Assigned task
Provide again, from the entries below, every line from the one containing "theorem fldMaj_encJ (maj" through the one containing "theorem fldImm26_encJ (maj", exactly as written, and no other line.

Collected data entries
/---

-- ==== Sys2Proof/Laws/Dispatch.lean ====
section
/-! SUPPORT. Each instruction runs its own meaning. -/

namespace Sys2Proof.Machine
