-- ==== Sys2Proof/Laws/Encode.lean ====
section
/-! SUPPORT. The fields of an encoded word are what the encoder put there; each major's words reach its decoder. -/

namespace Sys2Proof.Laws

theorem extract_append_low {m n : Nat} (x : BitVec m) (y : BitVec n) {lo len : Nat} (h : lo + len ≤ n) :
    (x ++ y).extractLsb' lo len = y.extractLsb' lo len := by
  ext i hi
  simp only [BitVec.getElem_extractLsb', BitVec.getLsbD_append]
  rw [if_pos (by omega)]

theorem extract_append_high {m n : Nat} (x : BitVec m) (y : BitVec n) {lo len : Nat} (h : n ≤ lo) :
    (x ++ y).extractLsb' lo len = x.extractLsb' (lo - n) len := by
  ext i hi
  simp only [BitVec.getElem_extractLsb', BitVec.getLsbD_append]
  rw [if_neg (by omega)]
  congr 1; omega

theorem extract_self {n : Nat} (x : BitVec n) : x.extractLsb' 0 n = x := by ext; simp

/-! ### The fields of R79 -/

theorem fldFn_encR (maj : BitVec 6) (a b c : BitVec 5) (fn : BitVec 11) : fldFn (encR maj a b c fn) = fn :=
  (extract_append_low (maj ++ a ++ b ++ c) fn (by omega)).trans (extract_self fn)

theorem fldC_encR (maj : BitVec 6) (a b c : BitVec 5) (fn : BitVec 11) : fldC (encR maj a b c fn) = c :=
  (extract_append_high (maj ++ a ++ b ++ c) fn (by omega)).trans
    ((extract_append_low (maj ++ a ++ b) c (by omega)).trans (extract_self c))

theorem fldB_encR (maj : BitVec 6) (a b c : BitVec 5) (fn : BitVec 11) : fldB (encR maj a b c fn) = b :=
  (extract_append_high (maj ++ a ++ b ++ c) fn (by omega)).trans ((extract_append_high (maj ++ a ++ b) c (by omega)).trans
    ((extract_append_low (maj ++ a) b (by omega)).trans (extract_self b)))

theorem fldA_encR (maj : BitVec 6) (a b c : BitVec 5) (fn : BitVec 11) : fldA (encR maj a b c fn) = a :=
  (extract_append_high (maj ++ a ++ b ++ c) fn (by omega)).trans ((extract_append_high (maj ++ a ++ b) c (by omega)).trans
    ((extract_append_high (maj ++ a) b (by omega)).trans ((extract_append_low maj a (by omega)).trans (extract_self a))))

theorem fldMaj_encR (maj : BitVec 6) (a b c : BitVec 5) (fn : BitVec 11) : fldMaj (encR maj a b c fn) = maj :=
  (extract_append_high (maj ++ a ++ b ++ c) fn (by omega)).trans ((extract_append_high (maj ++ a ++ b) c (by omega)).trans
    ((extract_append_high (maj ++ a) b (by omega)).trans ((extract_append_high maj a (by omega)).trans (extract_self maj))))

theorem fldImm_encI (maj : BitVec 6) (a b : BitVec 5) (i : BitVec 16) : fldImm (encI maj a b i) = i :=
  (extract_append_low (maj ++ a ++ b) i (by omega)).trans (extract_self i)

theorem fldB_encI (maj : BitVec 6) (a b : BitVec 5) (i : BitVec 16) : fldB (encI maj a b i) = b :=
  (extract_append_high (maj ++ a ++ b) i (by omega)).trans
    ((extract_append_low (maj ++ a) b (by omega)).trans (extract_self b))

theorem fldA_encI (maj : BitVec 6) (a b : BitVec 5) (i : BitVec 16) : fldA (encI maj a b i) = a :=
  (extract_append_high (maj ++ a ++ b) i (by omega)).trans ((extract_append_high (maj ++ a) b (by omega)).trans
    ((extract_append_low maj a (by omega)).trans (extract_self a)))

theorem fldMaj_encI (maj : BitVec 6) (a b : BitVec 5) (i : BitVec 16) : fldMaj (encI maj a b i) = maj :=
  (extract_append_high (maj ++ a ++ b) i (by omega)).trans ((extract_append_high (maj ++ a) b (by omega)).trans
    ((extract_append_high maj a (by omega)).trans (extract_self maj)))

theorem fldMaj_encJ (maj : BitVec 6) (x : BitVec 26) : fldMaj (encJ maj x) = maj :=
  (extract_append_high maj x (by omega)).trans (extract_self maj)

theorem fldImm26_encJ (maj : BitVec 6) (x : BitVec 26) : fldImm26 (encJ maj x) = x :=
  (extract_append_low maj x (by omega)).trans (extract_self x)

/-- The low four bits of a V-form's FN. -/
theorem low_kind (k : BitVec 3) (t f : BitVec 4) : (k ++ t ++ f : BitVec 11).extractLsb' 0 4 = f :=
  (extract_append_low (k ++ t) f (by omega)).trans (extract_self f)

theorem vFields_encR (maj : BitVec 6) (a b c : BitVec 5) (k : BitVec 3) (t f : BitVec 4) :
    vFields (encR maj a b c (k ++ t ++ f)) = ⟨a, b, c, k, t⟩ := by
  have hk : (k ++ t ++ f : BitVec 11).extractLsb' 8 3 = k :=
    (extract_append_high (k ++ t) f (by omega)).trans ((extract_append_high k t (by omega)).trans (extract_self k))
  have ht : (k ++ t ++ f : BitVec 11).extractLsb' 4 4 = t :=
    (extract_append_high (k ++ t) f (by omega)).trans ((extract_append_low k t (by omega)).trans (extract_self t))
  unfold vFields
  rw [fldA_encR, fldB_encR, fldC_encR, fldFn_encR, hk, ht]

/-! ### Codes -/

theorem ofCode_code (t : Ty) : Ty.ofCode t.code = some t := by cases t <;> rfl

theorem tyIn_code (acc : Ty → Bool) (t : Ty) (h : acc t = true) (k : Ty → Decoded) : tyIn acc t.code k = k t := by
  unfold tyIn; rw [ofCode_code]; unfold need; simp only [h, if_true]

theorem reg3_low (r : BitVec 3) (k : BitVec 3 → Decoded) : reg3 (0#2 ++ r) k = k r := by
  have h : (0#2 ++ r : BitVec 5).extractLsb' 3 2 = 0#2 := (extract_append_high 0#2 r (by omega)).trans (extract_self 0#2)
  have h' : (0#2 ++ r : BitVec 5).extractLsb' 0 3 = r := (extract_append_low 0#2 r (by omega)).trans (extract_self r)
  unfold reg3; rw [h, h']; rfl

theorem need_true {ok : Bool} (h : ok = true) {d : Nat} (k : Decoded) : need ok d k = k := by unfold need; rw [h]; rfl

theorem plain_zero (a b c : BitVec 5) (k : Decoded) : VFields.plain ⟨a, b, c, 0#3, 0#4⟩ k = k := rfl

theorem zero_field (k : Decoded) : need (0#5 == 0) 3 k = k := rfl

theorem two_bits (n : BitVec 2) : n = 0 ∨ n = 1 ∨ n = 2 ∨ n = 3 := by revert n; decide

theorem off_code (o : BitVec 13) (c : BitVec 3) : (o ++ c : BitVec 16).extractLsb' 0 3 = c :=
  (extract_append_low o c (by omega)).trans (extract_self c)

theorem off_value (o : BitVec 13) (c : BitVec 3) : (o ++ c : BitVec 16).extractLsb' 3 13 = o :=
  (extract_append_high o c (by omega)).trans (extract_self o)

theorem decShi_cat (a b : BitVec 5) (n : BitVec 6) (h : BitVec 10) (h0 : h.extractLsb' 2 8 = 0#8) :
    decShi a b (h ++ n) = match (h.extractLsb' 0 2).toNat with
      | 0 => .ok (.shiL a b n) | 1 => .ok (.shiR a b n) | 2 => .ok (.shiA a b n) | _ => .ok (.shiRol a b n) := by
  have e1 : (h ++ n : BitVec 16).extractLsb' 8 8 = 0#8 := (extract_append_high h n (by omega)).trans h0
  have e2 : (h ++ n : BitVec 16).extractLsb' 6 2 = h.extractLsb' 0 2 := extract_append_high h n (by omega)
  have e3 : (h ++ n : BitVec 16).extractLsb' 0 6 = n := (extract_append_low h n (by omega)).trans (extract_self n)
  unfold decShi; rw [e1, e2, e3]; rfl

/-! ### The majors -/

theorem decode1_encI (f : IForm) (a b : BitVec 5) (i : BitVec 16) : decode1 (encI f.major a b i) = decI f a b i := by
  unfold decode1; rw [fldMaj_encI, fldA_encI, fldB_encI, fldImm_encI]; cases f <;> rfl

\---

Completed task
theorem fldMaj_encJ (maj : BitVec 6) (x : BitVec 26) : fldMaj (encJ maj x) = maj :=
  (extract_append_high maj x (by omega)).trans (extract_self maj)

theorem fldImm26_encJ (maj : BitVec 6) (x : BitVec 26) : fldImm26 (encJ maj x) = x :=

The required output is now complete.